Malaysia lucky to have Sosma, says Ayob Khan despite calls for abolishment

Kenneth Tee


Federal Special Branch Counter Terrorism Division principal assistant director Deputy Commissioner Datuk Ayob Khan Mydin Pitchay (left) and Defence Minister Mohamad Sabu at the International Association of Counterterrorism and Security Professionals counter-terrorism symposium in Kuala Lumpur August 27, 2018. — Picture by Azinuddin Ghazali

KUALA LUMPUR, Aug 27 — The Security Offences (Special Measures) Act 2012 (Sosma) has been instrumental in assisting law enforcement agencies in their fight against terrorism and extremism in the country, despite calls for abolishment.

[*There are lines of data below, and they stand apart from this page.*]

/-- The Dispatcher: waiting tasks in push order, the deficit round robin of each level (spec/11 R408), whether a store failed and
is not re-initialised yet (spec/16 R545). -/
structure Disp where
  waiting : List Task
  ptr : Vector Nat 16
  deficit : Vector (Vector Nat 8) 16
  down : Bool
deriving DecidableEq, Repr

/-! ## Clothesline (spec/12) and time (spec/13) -/

/-- States of a port (spec/12 R430). -/
inductive PortState where
  | disabled | probe | align | handshake | switch | measure | active | recover | down | loopback
deriving DecidableEq, Repr

/-- Roles of a port in the tree (spec/12 R450). -/
inductive Role where
  | none | up | down | alt
deriving DecidableEq, Repr

/-- The payload of a frame (spec/12 R432, R434, R439, R443, R445; spec/13 R462, R468). A DRESP keeps t2 beside what it carries, for
a resend (spec/13 R461). -/
inductive Payload where
  | hello (version : Byte) (trusted rxok drive : Bool) (swdly : Nat) (serial : DWord)
  | discover (gen : Word) (depth : Nat) | join (gen : Word) | alt (gen : Word)
  | report (gen : Word) (serial : DWord) (hint : BitVec 12) | fin (gen : Word) (count : Nat) (overflow : Bool)
  | assign (gen : Word) (serial : DWord) (index : BitVec 12) | done (gen : Word) | change (gen : Word)
  | adopt (gen : Word)
  | trig (num : Byte) (tm : DWord)
  | sync (prio : Byte) (hops : Nat) (sseq : Word) (serial : DWord) (tick : DWord) (tap : Byte)
  | dreq (num : Byte) | dresp (num : Byte) (t2 : Int) (turn : Nat) | late (num : Byte) (index : BitVec 12) (behind : Int)
  | summary (vec : DWord) (map : BitVec 256) (tag : Byte) (slices : Byte)
  | regrd (tag : BitVec 6) (off : Nat) | regwr (tag : BitVec 6) (off : Nat) (data : Word)
  | regrsp (tag : BitVec 6) (off : Nat) (status : BitVec 2) (data : Word)
deriving DecidableEq, Repr

/-- A frame to send or kept for replay (spec/12 R434, R435). -/
structure Frame where
  seq : BitVec 12
  dst : BitVec 12
  src : BitVec 12
  bcast : Bool
  urg : Bool
  load : Payload
deriving DecidableEq, Repr

/-- One receive lane: LOS, LOL, block lock, the count of valid headers in HUNT, the block and bad-header counts of the window in
LOCKED, and the block slot of the last ALIGN since the lock (spec/12 R427 to R429). -/
structure RxLane where
  los : Bool
  lol : Bool
  blk : Bool
  good : Nat
  blocks : Nat
  bad : Nat
  alignAt : Option Nat
deriving DecidableEq, Repr

/-- One port (spec/12 R424 to R441): training state, a single attempt from DOWN, FCK, the lanes, the direction
changes to EMBEDDED and their announced block counts, valid HELLOs, RDY sent and seen, sequence numbers, replay buffer,
waiting frames and summary, the NAK and ACK in hand, fruitless resends, PEER tokens, the round trips measured, the link-delay
exchanges without an answer (number, t1), the last number and how many were started, the role and its generation, whether the port was ACTIVE when its change was last announced. -/
structure Port where
  st : PortState
  single : Bool
  fckOk : Bool
  lane : Vector RxLane 2
  txEmb : Bool
  rxEmb : Bool
  helloAny : Bool
  helloRun : Nat
  swTx : Nat
  swRx : Nat
  rdySent : Bool
  rdySeen : Bool
  txseq : BitVec 12
  rxseq : BitVec 12
  sent : List Frame
  wait : List Frame
  sum : Option Frame
  nakSent : Bool
  unacked : Nat
  resends : Nat
  tokens : Vector Nat 3
  rtts : List Int
  exch : List (Byte × Int)
  exchNum : Byte
  exchCount : Nat
  role : Role
  roleGen : Option Word
  wasActive : Bool
deriving DecidableEq, Repr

Federal Special Branch Counter Terrorism Division principal assistant director Deputy Commissioner Datuk Ayob Khan Mydin Pitchay said Sosma allowed authorities to conduct disruptive operations and detain individuals based on suspicion of planning a terror attack compared to other countries.

“In some countries, the law only allows the arrest of suspects during the execution stage...however in Malaysia, we can immediately arrest suspects the moment we receive reliable intelligence.

“We are lucky to have strong laws in foiling possible terror plots in their early stages of planning,” he said at the International Association of Counterterrorism and Security Professionals counter-terrorism symposium at the InterContinental Hotel here.

He said the police had so far foiled 23 terror plots nationwide since 2012.

Ayob Khan, however declined to comment on the abolishment or possible amendments made to the Act in regards to official police duties.

Asked to comment on the allegations that Sosma’s detention without trial and 28-days detention period were in violation of human rights, Ayob Khan said 420 suspects have been arrested since 2013, of which 185 have been charged in court and 148 convicted under the Act.

“There is no such thing as Sosma having detentions without trial as we charge the suspects in open court after they have been arrested,” he said.

It was reported that 118 detainees held under Sosma at the Sungai Buloh Prison, launched a hunger strike last Friday urging the government to abolish the Act, while their family members had gathered outside the prison to support the call.

Yesterday, Home Ministry secretary-general Datuk Seri Alwi Ibrahim said that the ministry took the protest seriously and a special committee set up in June to review laws in relation to national security, including Sosma, would take into account every view raised by various quarters.